_Work order_. Everything from the line containing "each (s.qps.run.filter fun" through the line containing "def execSqFetch (s" in the listing below should be copied exactly, and nothing more.
BEGIN Records
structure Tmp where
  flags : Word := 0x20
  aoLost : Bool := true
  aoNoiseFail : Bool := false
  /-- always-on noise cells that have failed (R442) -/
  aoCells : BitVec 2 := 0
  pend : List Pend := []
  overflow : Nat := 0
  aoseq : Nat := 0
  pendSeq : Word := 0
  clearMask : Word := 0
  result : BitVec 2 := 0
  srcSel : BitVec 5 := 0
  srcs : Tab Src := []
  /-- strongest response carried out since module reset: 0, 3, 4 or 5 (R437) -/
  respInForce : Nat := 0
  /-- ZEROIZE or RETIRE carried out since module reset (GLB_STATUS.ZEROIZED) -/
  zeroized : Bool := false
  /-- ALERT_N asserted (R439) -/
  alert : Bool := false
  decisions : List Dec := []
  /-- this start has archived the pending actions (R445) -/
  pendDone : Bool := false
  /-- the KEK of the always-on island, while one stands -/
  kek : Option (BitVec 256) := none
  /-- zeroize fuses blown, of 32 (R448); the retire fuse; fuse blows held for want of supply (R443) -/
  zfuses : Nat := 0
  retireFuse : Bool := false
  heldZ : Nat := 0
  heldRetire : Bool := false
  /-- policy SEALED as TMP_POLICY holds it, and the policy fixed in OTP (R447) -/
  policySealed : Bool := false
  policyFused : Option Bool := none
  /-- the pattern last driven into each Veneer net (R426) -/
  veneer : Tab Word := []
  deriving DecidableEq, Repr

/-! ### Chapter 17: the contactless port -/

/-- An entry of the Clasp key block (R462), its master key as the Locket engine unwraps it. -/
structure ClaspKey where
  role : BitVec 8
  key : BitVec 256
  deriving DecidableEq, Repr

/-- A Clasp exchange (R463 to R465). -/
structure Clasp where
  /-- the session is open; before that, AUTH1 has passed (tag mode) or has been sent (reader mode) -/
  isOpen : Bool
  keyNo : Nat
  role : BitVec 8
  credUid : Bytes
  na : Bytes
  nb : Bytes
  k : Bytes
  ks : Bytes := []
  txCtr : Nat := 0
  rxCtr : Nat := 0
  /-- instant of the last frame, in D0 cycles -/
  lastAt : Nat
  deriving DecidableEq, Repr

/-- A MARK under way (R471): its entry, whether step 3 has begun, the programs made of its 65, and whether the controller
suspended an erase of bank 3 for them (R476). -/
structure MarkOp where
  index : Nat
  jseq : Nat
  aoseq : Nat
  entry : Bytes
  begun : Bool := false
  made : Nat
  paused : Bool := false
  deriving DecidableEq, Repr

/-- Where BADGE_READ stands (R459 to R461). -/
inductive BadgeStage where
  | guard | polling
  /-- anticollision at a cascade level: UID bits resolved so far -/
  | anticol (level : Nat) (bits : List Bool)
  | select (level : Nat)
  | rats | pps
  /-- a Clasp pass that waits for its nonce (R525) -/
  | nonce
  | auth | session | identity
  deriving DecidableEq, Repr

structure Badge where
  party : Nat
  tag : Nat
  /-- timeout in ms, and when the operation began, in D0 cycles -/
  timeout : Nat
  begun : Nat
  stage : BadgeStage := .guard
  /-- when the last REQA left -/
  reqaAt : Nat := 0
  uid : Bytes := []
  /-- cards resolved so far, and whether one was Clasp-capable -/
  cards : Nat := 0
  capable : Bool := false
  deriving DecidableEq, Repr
END Records
BEGIN Records
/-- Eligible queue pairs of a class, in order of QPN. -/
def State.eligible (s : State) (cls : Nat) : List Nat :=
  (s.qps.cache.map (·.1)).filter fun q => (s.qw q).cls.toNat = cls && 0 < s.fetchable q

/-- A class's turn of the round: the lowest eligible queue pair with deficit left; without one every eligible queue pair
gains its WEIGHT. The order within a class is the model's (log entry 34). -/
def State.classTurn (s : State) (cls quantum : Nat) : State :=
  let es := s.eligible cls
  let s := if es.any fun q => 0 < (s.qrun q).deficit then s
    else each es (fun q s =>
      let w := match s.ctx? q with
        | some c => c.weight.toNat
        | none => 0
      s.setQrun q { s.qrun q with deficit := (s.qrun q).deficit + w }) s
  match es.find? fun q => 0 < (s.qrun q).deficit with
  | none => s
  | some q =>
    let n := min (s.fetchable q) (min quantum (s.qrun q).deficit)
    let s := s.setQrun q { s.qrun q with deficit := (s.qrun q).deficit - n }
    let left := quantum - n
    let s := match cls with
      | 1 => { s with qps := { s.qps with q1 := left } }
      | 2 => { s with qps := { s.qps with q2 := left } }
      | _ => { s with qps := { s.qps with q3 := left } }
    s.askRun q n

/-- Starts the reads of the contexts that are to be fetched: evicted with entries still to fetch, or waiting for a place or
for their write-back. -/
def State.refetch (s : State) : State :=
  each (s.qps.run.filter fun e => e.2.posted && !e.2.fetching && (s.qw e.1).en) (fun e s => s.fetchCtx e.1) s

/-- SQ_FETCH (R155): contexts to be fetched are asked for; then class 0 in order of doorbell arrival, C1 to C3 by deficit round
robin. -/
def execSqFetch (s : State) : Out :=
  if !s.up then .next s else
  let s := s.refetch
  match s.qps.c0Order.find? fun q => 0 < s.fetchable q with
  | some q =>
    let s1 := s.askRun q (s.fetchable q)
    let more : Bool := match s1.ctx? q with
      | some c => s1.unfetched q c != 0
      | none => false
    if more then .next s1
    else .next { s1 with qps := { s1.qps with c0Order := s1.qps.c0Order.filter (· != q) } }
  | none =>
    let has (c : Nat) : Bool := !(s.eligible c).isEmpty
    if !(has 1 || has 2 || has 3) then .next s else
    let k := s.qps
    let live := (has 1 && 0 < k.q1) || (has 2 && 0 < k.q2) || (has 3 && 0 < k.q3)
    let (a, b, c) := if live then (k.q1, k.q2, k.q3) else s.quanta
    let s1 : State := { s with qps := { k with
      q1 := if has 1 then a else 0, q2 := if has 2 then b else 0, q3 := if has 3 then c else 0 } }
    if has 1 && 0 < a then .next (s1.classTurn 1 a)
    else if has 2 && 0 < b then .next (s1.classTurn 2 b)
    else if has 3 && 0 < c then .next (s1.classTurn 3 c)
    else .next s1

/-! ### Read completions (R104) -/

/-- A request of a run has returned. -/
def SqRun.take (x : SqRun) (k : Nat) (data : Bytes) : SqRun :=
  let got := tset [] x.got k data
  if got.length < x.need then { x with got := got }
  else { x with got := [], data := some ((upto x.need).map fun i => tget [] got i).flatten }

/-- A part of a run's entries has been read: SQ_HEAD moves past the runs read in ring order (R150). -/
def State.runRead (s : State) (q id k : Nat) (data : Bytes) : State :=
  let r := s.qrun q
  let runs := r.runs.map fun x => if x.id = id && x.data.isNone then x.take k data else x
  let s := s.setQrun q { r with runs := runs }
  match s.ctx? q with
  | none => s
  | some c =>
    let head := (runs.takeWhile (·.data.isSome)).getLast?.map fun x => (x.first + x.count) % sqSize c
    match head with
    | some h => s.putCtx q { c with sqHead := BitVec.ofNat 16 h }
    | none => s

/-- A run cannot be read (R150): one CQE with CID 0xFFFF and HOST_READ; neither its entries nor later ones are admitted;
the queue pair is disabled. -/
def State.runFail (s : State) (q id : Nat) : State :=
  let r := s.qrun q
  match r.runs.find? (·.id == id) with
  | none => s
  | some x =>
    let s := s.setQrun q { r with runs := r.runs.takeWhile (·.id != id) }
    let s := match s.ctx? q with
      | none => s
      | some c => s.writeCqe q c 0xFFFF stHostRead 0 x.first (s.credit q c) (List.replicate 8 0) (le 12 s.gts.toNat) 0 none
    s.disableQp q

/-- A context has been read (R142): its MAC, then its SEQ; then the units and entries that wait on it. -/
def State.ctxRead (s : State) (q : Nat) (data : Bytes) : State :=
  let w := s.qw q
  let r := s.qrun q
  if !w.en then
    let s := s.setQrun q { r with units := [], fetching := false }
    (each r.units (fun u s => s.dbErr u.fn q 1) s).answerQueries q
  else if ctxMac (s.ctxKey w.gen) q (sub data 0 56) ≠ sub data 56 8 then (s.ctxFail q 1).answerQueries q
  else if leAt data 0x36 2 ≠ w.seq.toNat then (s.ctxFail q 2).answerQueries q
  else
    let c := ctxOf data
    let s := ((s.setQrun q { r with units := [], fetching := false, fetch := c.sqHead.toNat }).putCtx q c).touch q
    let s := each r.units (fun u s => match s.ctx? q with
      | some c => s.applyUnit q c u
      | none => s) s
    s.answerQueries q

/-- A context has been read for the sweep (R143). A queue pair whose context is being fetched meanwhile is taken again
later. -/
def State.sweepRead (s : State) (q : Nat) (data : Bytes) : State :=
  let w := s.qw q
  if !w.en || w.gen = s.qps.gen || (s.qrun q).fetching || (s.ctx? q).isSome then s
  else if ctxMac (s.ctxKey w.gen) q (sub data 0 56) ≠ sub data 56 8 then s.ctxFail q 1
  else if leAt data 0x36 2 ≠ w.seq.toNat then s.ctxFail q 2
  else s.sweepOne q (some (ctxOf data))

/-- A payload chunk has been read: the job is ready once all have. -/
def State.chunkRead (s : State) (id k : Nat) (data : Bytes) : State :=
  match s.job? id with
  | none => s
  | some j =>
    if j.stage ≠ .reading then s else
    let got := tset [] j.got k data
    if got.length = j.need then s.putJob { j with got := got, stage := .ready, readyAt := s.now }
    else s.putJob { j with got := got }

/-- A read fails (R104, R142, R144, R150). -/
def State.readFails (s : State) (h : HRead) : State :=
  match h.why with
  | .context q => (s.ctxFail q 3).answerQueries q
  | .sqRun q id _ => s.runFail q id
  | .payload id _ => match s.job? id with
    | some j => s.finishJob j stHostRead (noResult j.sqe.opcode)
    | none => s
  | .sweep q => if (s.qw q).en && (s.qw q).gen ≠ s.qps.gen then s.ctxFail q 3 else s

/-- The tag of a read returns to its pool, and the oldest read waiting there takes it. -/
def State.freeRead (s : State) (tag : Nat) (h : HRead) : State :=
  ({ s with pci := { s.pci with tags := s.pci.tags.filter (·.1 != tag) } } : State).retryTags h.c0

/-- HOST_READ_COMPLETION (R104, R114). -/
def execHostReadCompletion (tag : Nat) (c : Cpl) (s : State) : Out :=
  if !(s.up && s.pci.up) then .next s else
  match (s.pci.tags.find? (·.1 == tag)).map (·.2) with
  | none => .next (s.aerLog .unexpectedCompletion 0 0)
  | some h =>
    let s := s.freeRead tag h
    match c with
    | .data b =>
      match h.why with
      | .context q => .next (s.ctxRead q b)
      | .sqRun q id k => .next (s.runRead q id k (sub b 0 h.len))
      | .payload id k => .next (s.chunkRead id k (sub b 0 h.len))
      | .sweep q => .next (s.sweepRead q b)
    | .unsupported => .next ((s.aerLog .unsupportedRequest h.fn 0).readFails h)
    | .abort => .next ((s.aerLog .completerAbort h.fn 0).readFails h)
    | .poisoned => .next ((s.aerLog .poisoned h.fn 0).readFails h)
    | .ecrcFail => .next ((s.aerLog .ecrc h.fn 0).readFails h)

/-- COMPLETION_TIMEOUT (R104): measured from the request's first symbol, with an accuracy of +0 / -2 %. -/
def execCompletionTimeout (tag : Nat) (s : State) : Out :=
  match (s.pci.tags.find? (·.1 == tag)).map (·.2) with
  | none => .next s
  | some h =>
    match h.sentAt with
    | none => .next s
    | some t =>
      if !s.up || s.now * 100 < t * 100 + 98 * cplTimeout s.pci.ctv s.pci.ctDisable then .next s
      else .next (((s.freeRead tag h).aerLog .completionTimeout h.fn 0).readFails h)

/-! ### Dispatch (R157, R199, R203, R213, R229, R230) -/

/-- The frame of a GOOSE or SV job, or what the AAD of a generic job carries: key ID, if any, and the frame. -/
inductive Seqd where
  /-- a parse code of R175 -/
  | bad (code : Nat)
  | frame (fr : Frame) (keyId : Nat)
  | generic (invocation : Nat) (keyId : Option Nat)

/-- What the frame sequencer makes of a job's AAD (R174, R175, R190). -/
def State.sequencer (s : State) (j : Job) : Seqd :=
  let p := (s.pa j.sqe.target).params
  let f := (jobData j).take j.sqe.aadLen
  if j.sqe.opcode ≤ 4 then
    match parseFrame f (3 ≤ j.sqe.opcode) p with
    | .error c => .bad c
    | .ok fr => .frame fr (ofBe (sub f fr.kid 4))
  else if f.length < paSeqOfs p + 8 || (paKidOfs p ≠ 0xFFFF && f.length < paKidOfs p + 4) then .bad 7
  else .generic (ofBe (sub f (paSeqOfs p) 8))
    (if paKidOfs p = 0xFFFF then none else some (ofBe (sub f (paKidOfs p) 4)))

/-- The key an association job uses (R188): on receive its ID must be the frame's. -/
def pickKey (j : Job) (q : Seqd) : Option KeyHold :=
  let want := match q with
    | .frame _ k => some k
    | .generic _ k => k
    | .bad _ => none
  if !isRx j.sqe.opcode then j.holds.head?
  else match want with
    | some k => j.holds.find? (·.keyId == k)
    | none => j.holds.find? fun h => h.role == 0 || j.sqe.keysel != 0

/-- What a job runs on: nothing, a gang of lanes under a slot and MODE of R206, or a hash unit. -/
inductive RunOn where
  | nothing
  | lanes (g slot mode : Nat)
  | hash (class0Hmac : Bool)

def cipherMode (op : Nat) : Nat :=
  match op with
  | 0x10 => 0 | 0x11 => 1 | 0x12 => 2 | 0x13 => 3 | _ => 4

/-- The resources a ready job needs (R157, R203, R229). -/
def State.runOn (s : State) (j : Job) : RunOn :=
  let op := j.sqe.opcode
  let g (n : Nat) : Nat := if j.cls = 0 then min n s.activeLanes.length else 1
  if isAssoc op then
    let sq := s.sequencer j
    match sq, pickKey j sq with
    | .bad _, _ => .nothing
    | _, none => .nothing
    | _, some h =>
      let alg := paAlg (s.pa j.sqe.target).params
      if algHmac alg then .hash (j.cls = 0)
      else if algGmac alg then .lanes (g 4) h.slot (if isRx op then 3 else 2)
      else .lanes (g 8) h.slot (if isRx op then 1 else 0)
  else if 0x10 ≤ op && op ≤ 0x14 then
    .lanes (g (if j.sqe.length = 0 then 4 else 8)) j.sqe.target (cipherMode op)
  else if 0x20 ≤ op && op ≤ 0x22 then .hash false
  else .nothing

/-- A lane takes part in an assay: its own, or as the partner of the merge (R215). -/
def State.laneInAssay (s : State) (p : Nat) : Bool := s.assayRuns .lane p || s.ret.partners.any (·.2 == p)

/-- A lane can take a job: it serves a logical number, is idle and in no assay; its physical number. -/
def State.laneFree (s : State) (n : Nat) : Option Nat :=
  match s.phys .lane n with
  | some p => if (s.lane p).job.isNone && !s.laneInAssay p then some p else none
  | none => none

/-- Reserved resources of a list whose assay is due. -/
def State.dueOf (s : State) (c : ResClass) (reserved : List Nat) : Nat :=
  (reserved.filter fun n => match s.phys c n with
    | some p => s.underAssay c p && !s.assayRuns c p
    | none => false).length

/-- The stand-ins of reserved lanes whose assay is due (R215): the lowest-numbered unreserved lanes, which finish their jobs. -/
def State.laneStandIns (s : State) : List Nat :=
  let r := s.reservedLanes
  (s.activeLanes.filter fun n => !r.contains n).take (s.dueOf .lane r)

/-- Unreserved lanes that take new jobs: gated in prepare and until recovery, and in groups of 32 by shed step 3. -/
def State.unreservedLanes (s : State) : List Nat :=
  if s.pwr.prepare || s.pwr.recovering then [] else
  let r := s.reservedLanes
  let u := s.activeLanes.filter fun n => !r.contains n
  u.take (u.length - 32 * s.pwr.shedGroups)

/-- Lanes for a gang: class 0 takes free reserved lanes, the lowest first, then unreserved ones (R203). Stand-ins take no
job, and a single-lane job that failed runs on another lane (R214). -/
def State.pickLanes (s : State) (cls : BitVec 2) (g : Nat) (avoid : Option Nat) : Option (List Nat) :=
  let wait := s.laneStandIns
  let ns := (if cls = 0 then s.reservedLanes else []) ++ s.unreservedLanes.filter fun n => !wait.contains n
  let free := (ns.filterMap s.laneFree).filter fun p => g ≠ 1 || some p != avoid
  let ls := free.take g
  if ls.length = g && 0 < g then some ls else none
END Records
_Task answer_.
  each (s.qps.run.filter fun e => e.2.posted && !e.2.fetching && (s.qw e.1).en) (fun e s => s.fetchCtx e.1) s

/-- SQ_FETCH (R155): contexts to be fetched are asked for; then class 0 in order of doorbell arrival, C1 to C3 by deficit round
robin. -/
def execSqFetch (s : State) : Out :=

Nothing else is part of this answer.